**ACTIVITY**
Print out all of the data below, keeping it identical to the original.

**TASK INPUT**
········

theorem pllLockLoss_later {r : Blk} {s : Blk} (hs : r.Later s) : r.Later (pllLockLoss s) := by
  unfold pllLockLoss
  try lift_lets
  repeat' (first | with_reducible assumption | with_reducible (first | apply Blk.settle_later | apply Blk.raise_later | apply Blk.faultBit_later | apply Blk.fresh_later) | with_reducible apply Blk.foldl_later | with_reducible (refine Blk.later_fst (by assumption) ?_) | with_reducible (refine Blk.later_some (by assumption) ?_) | (intro s; (have hs : Blk.Later r s := ?_); clear_value s; rotate_left; unfold s) | (intro s; (have hs : Blk.Later r s.1 := ?_); clear_value s; rotate_left; unfold s) | (intro f; (have hc : _ → Blk := f); clear hc; (try unfold f); clear f) | (intro f; (have hc : _ → _ → Blk := f); clear hc; (try unfold f); clear f) | (intro f; (have hc : _ → _ → _ → Blk := f); clear hc; (try unfold f); clear f) | (intro x; (have hc : Cmp := x); clear hc) | (intro x; (have hc : Acc := x); clear hc) | (intro x; clear_value x) | split | (intro s x hs) | lift_lets | (show _ = _; rfl) | with_reducible apply Blk.foldl_fst_later | assumption | intro x)

theorem Blk.lcStart_later {r : Blk} {s : Blk} (hs : r.Later s) : r.Later (Blk.lcStart s) := by
  unfold Blk.lcStart
  lift_lets
  repeat' (first | with_reducible assumption | with_reducible apply Blk.noStreams_later | with_reducible (first | apply Blk.release_later | apply Blk.withSto_later | apply Blk.setF_later | apply Blk.laneOff_later) | with_reducible apply Blk.foldl_later | with_reducible (refine Blk.later_fst (by assumption) ?_) | with_reducible (refine Blk.later_some (by assumption) ?_) | (intro s; (have hs : Blk.Later r s := ?_); clear_value s; rotate_left; unfold s) | (intro s; (have hs : Blk.Later r s.1 := ?_); clear_value s; rotate_left; unfold s) | (intro f; (have hc : _ → Blk := f); clear hc; (try unfold f); clear f) | (intro f; (have hc : _ → _ → Blk := f); clear hc; (try unfold f); clear f) | (intro f; (have hc : _ → _ → _ → Blk := f); clear hc; (try unfold f); clear f) | (intro x; (have hc : Cmp := x); clear hc) | (intro x; (have hc : Acc := x); clear hc) | (intro x; clear_value x) | split | (intro s x hs) | lift_lets | (show _ = _; rfl) | with_reducible apply Blk.foldl_fst_later | (with_reducible apply Blk.Later.put; (first | with_reducible assumption | with_reducible apply Blk.noStreams_later | with_reducible (first | apply Blk.release_later | apply Blk.withSto_later | apply Blk.setF_later | apply Blk.laneOff_later) | with_reducible apply Blk.foldl_later | with_reducible (refine Blk.later_fst (by assumption) ?_) | with_reducible (refine Blk.later_some (by assumption) ?_) | (intro s; (have hs : Blk.Later r s := ?_); clear_value s; rotate_left; unfold s) | (intro s; (have hs : Blk.Later r s.1 := ?_); clear_value s; rotate_left; unfold s) | (intro f; (have hc : _ → Blk := f); clear hc; (try unfold f); clear f) | (intro f; (have hc : _ → _ → Blk := f); clear hc; (try unfold f); clear f) | (intro f; (have hc : _ → _ → _ → Blk := f); clear hc; (try unfold f); clear f) | (intro x; (have hc : Cmp := x); clear hc) | (intro x; (have hc : Acc := x); clear hc) | (intro x; clear_value x) | split | (intro s x hs) | lift_lets | (show _ = _; rfl) | with_reducible apply Blk.foldl_fst_later | assumption | intro x)) | assumption | intro x)

theorem lifecycle_later {r : Blk} {s : Blk} (w : Word) (vfuse : Bool) (hs : r.Later s) : r.Later (lifecycle w vfuse s) := by
  unfold lifecycle
  try lift_lets
  repeat' (first | with_reducible assumption | with_reducible (first | apply Blk.vfuse_later | apply Blk.setF_later | apply Blk.lcStart_later) | with_reducible apply Blk.foldl_later | with_reducible (refine Blk.later_fst (by assumption) ?_) | with_reducible (refine Blk.later_some (by assumption) ?_) | (intro s; (have hs : Blk.Later r s := ?_); clear_value s; rotate_left; unfold s) | (intro s; (have hs : Blk.Later r s.1 := ?_); clear_value s; rotate_left; unfold s) | (intro f; (have hc : _ → Blk := f); clear hc; (try unfold f); clear f) | (intro f; (have hc : _ → _ → Blk := f); clear hc; (try unfold f); clear f) | (intro f; (have hc : _ → _ → _ → Blk := f); clear hc; (try unfold f); clear f) | (intro x; (have hc : Cmp := x); clear hc) | (intro x; (have hc : Acc := x); clear hc) | (intro x; clear_value x) | split | (intro s x hs) | lift_lets | (show _ = _; rfl) | with_reducible apply Blk.foldl_fst_later | assumption | intro x)

theorem lifecycleReset_later {r : Blk} {s : Blk} (fuseOk : Bool) (hs : r.Later s) : r.Later (lifecycleReset fuseOk s) := by
  unfold lifecycleReset
  try lift_lets
  repeat' (first | with_reducible assumption | with_reducible (first | apply Blk.restart_later | apply Blk.blow_later) | with_reducible apply Blk.foldl_later | with_reducible (refine Blk.later_fst (by assumption) ?_) | with_reducible (refine Blk.later_some (by assumption) ?_) | (intro s; (have hs : Blk.Later r s := ?_); clear_value s; rotate_left; unfold s) | (intro s; (have hs : Blk.Later r s.1 := ?_); clear_value s; rotate_left; unfold s) | (intro f; (have hc : _ → Blk := f); clear hc; (try unfold f); clear f) | (intro f; (have hc : _ → _ → Blk := f); clear hc; (try unfold f); clear f) | (intro f; (have hc : _ → _ → _ → Blk := f); clear hc; (try unfold f); clear f) | (intro x; (have hc : Cmp := x); clear hc) | (intro x; (have hc : Acc := x); clear hc) | (intro x; clear_value x) | split | (intro s x hs) | lift_lets | (show _ = _; rfl) | with_reducible apply Blk.foldl_fst_later | (with_reducible apply Blk.Later.put; (first | with_reducible assumption | with_reducible (first | apply Blk.restart_later | apply Blk.blow_later) | with_reducible apply Blk.foldl_later | with_reducible (refine Blk.later_fst (by assumption) ?_) | with_reducible (refine Blk.later_some (by assumption) ?_) | (intro s; (have hs : Blk.Later r s := ?_); clear_value s; rotate_left; unfold s) | (intro s; (have hs : Blk.Later r s.1 := ?_); clear_value s; rotate_left; unfold s) | (intro f; (have hc : _ → Blk := f); clear hc; (try unfold f); clear f) | (intro f; (have hc : _ → _ → Blk := f); clear hc; (try unfold f); clear f) | (intro f; (have hc : _ → _ → _ → Blk := f); clear hc; (try unfold f); clear f) | (intro x; (have hc : Cmp := x); clear hc) | (intro x; (have hc : Acc := x); clear hc) | (intro x; clear_value x) | split | (intro s x hs) | lift_lets | (show _ = _; rfl) | with_reducible apply Blk.foldl_fst_later | assumption | intro x)) | assumption | intro x)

········

**EXPECTED ANSWER**
theorem pllLockLoss_later {r : Blk} {s : Blk} (hs : r.Later s) : r.Later (pllLockLoss s) := by
  unfold pllLockLoss
  try lift_lets
  repeat' (first | with_reducible assumption | with_reducible (first | apply Blk.settle_later | apply Blk.raise_later | apply Blk.faultBit_later | apply Blk.fresh_later) | with_reducible apply Blk.foldl_later | with_reducible (refine Blk.later_fst (by assumption) ?_) | with_reducible (refine Blk.later_some (by assumption) ?_) | (intro s; (have hs : Blk.Later r s := ?_); clear_value s; rotate_left; unfold s) | (intro s; (have hs : Blk.Later r s.1 := ?_); clear_value s; rotate_left; unfold s) | (intro f; (have hc : _ → Blk := f); clear hc; (try unfold f); clear f) | (intro f; (have hc : _ → _ → Blk := f); clear hc; (try unfold f); clear f) | (intro f; (have hc : _ → _ → _ → Blk := f); clear hc; (try unfold f); clear f) | (intro x; (have hc : Cmp := x); clear hc) | (intro x; (have hc : Acc := x); clear hc) | (intro x; clear_value x) | split | (intro s x hs) | lift_lets | (show _ = _; rfl) | with_reducible apply Blk.foldl_fst_later | assumption | intro x)

theorem Blk.lcStart_later {r : Blk} {s : Blk} (hs : r.Later s) : r.Later (Blk.lcStart s) := by
  unfold Blk.lcStart
  lift_lets
  repeat' (first | with_reducible assumption | with_reducible apply Blk.noStreams_later | with_reducible (first | apply Blk.release_later | apply Blk.withSto_later | apply Blk.setF_later | apply Blk.laneOff_later) | with_reducible apply Blk.foldl_later | with_reducible (refine Blk.later_fst (by assumption) ?_) | with_reducible (refine Blk.later_some (by assumption) ?_) | (intro s; (have hs : Blk.Later r s := ?_); clear_value s; rotate_left; unfold s) | (intro s; (have hs : Blk.Later r s.1 := ?_); clear_value s; rotate_left; unfold s) | (intro f; (have hc : _ → Blk := f); clear hc; (try unfold f); clear f) | (intro f; (have hc : _ → _ → Blk := f); clear hc; (try unfold f); clear f) | (intro f; (have hc : _ → _ → _ → Blk := f); clear hc; (try unfold f); clear f) | (intro x; (have hc : Cmp := x); clear hc) | (intro x; (have hc : Acc := x); clear hc) | (intro x; clear_value x) | split | (intro s x hs) | lift_lets | (show _ = _; rfl) | with_reducible apply Blk.foldl_fst_later | (with_reducible apply Blk.Later.put; (first | with_reducible assumption | with_reducible apply Blk.noStreams_later | with_reducible (first | apply Blk.release_later | apply Blk.withSto_later | apply Blk.setF_later | apply Blk.laneOff_later) | with_reducible apply Blk.foldl_later | with_reducible (refine Blk.later_fst (by assumption) ?_) | with_reducible (refine Blk.later_some (by assumption) ?_) | (intro s; (have hs : Blk.Later r s := ?_); clear_value s; rotate_left; unfold s) | (intro s; (have hs : Blk.Later r s.1 := ?_); clear_value s; rotate_left; unfold s) | (intro f; (have hc : _ → Blk := f); clear hc; (try unfold f); clear f) | (intro f; (have hc : _ → _ → Blk := f); clear hc; (try unfold f); clear f) | (intro f; (have hc : _ → _ → _ → Blk := f); clear hc; (try unfold f); clear f) | (intro x; (have hc : Cmp := x); clear hc) | (intro x; (have hc : Acc := x); clear hc) | (intro x; clear_value x) | split | (intro s x hs) | lift_lets | (show _ = _; rfl) | with_reducible apply Blk.foldl_fst_later | assumption | intro x)) | assumption | intro x)

theorem lifecycle_later {r : Blk} {s : Blk} (w : Word) (vfuse : Bool) (hs : r.Later s) : r.Later (lifecycle w vfuse s) := by
  unfold lifecycle
  try lift_lets
  repeat' (first | with_reducible assumption | with_reducible (first | apply Blk.vfuse_later | apply Blk.setF_later | apply Blk.lcStart_later) | with_reducible apply Blk.foldl_later | with_reducible (refine Blk.later_fst (by assumption) ?_) | with_reducible (refine Blk.later_some (by assumption) ?_) | (intro s; (have hs : Blk.Later r s := ?_); clear_value s; rotate_left; unfold s) | (intro s; (have hs : Blk.Later r s.1 := ?_); clear_value s; rotate_left; unfold s) | (intro f; (have hc : _ → Blk := f); clear hc; (try unfold f); clear f) | (intro f; (have hc : _ → _ → Blk := f); clear hc; (try unfold f); clear f) | (intro f; (have hc : _ → _ → _ → Blk := f); clear hc; (try unfold f); clear f) | (intro x; (have hc : Cmp := x); clear hc) | (intro x; (have hc : Acc := x); clear hc) | (intro x; clear_value x) | split | (intro s x hs) | lift_lets | (show _ = _; rfl) | with_reducible apply Blk.foldl_fst_later | assumption | intro x)

theorem lifecycleReset_later {r : Blk} {s : Blk} (fuseOk : Bool) (hs : r.Later s) : r.Later (lifecycleReset fuseOk s) := by
  unfold lifecycleReset
  try lift_lets
  repeat' (first | with_reducible assumption | with_reducible (first | apply Blk.restart_later | apply Blk.blow_later) | with_reducible apply Blk.foldl_later | with_reducible (refine Blk.later_fst (by assumption) ?_) | with_reducible (refine Blk.later_some (by assumption) ?_) | (intro s; (have hs : Blk.Later r s := ?_); clear_value s; rotate_left; unfold s) | (intro s; (have hs : Blk.Later r s.1 := ?_); clear_value s; rotate_left; unfold s) | (intro f; (have hc : _ → Blk := f); clear hc; (try unfold f); clear f) | (intro f; (have hc : _ → _ → Blk := f); clear hc; (try unfold f); clear f) | (intro f; (have hc : _ → _ → _ → Blk := f); clear hc; (try unfold f); clear f) | (intro x; (have hc : Cmp := x); clear hc) | (intro x; (have hc : Acc := x); clear hc) | (intro x; clear_value x) | split | (intro s x hs) | lift_lets | (show _ = _; rfl) | with_reducible apply Blk.foldl_fst_later | (with_reducible apply Blk.Later.put; (first | with_reducible assumption | with_reducible (first | apply Blk.restart_later | apply Blk.blow_later) | with_reducible apply Blk.foldl_later | with_reducible (refine Blk.later_fst (by assumption) ?_) | with_reducible (refine Blk.later_some (by assumption) ?_) | (intro s; (have hs : Blk.Later r s := ?_); clear_value s; rotate_left; unfold s) | (intro s; (have hs : Blk.Later r s.1 := ?_); clear_value s; rotate_left; unfold s) | (intro f; (have hc : _ → Blk := f); clear hc; (try unfold f); clear f) | (intro f; (have hc : _ → _ → Blk := f); clear hc; (try unfold f); clear f) | (intro f; (have hc : _ → _ → _ → Blk := f); clear hc; (try unfold f); clear f) | (intro x; (have hc : Cmp := x); clear hc) | (intro x; (have hc : Acc := x); clear hc) | (intro x; clear_value x) | split | (intro s x hs) | lift_lets | (show _ = _; rfl) | with_reducible apply Blk.foldl_fst_later | assumption | intro x)) | assumption | intro x)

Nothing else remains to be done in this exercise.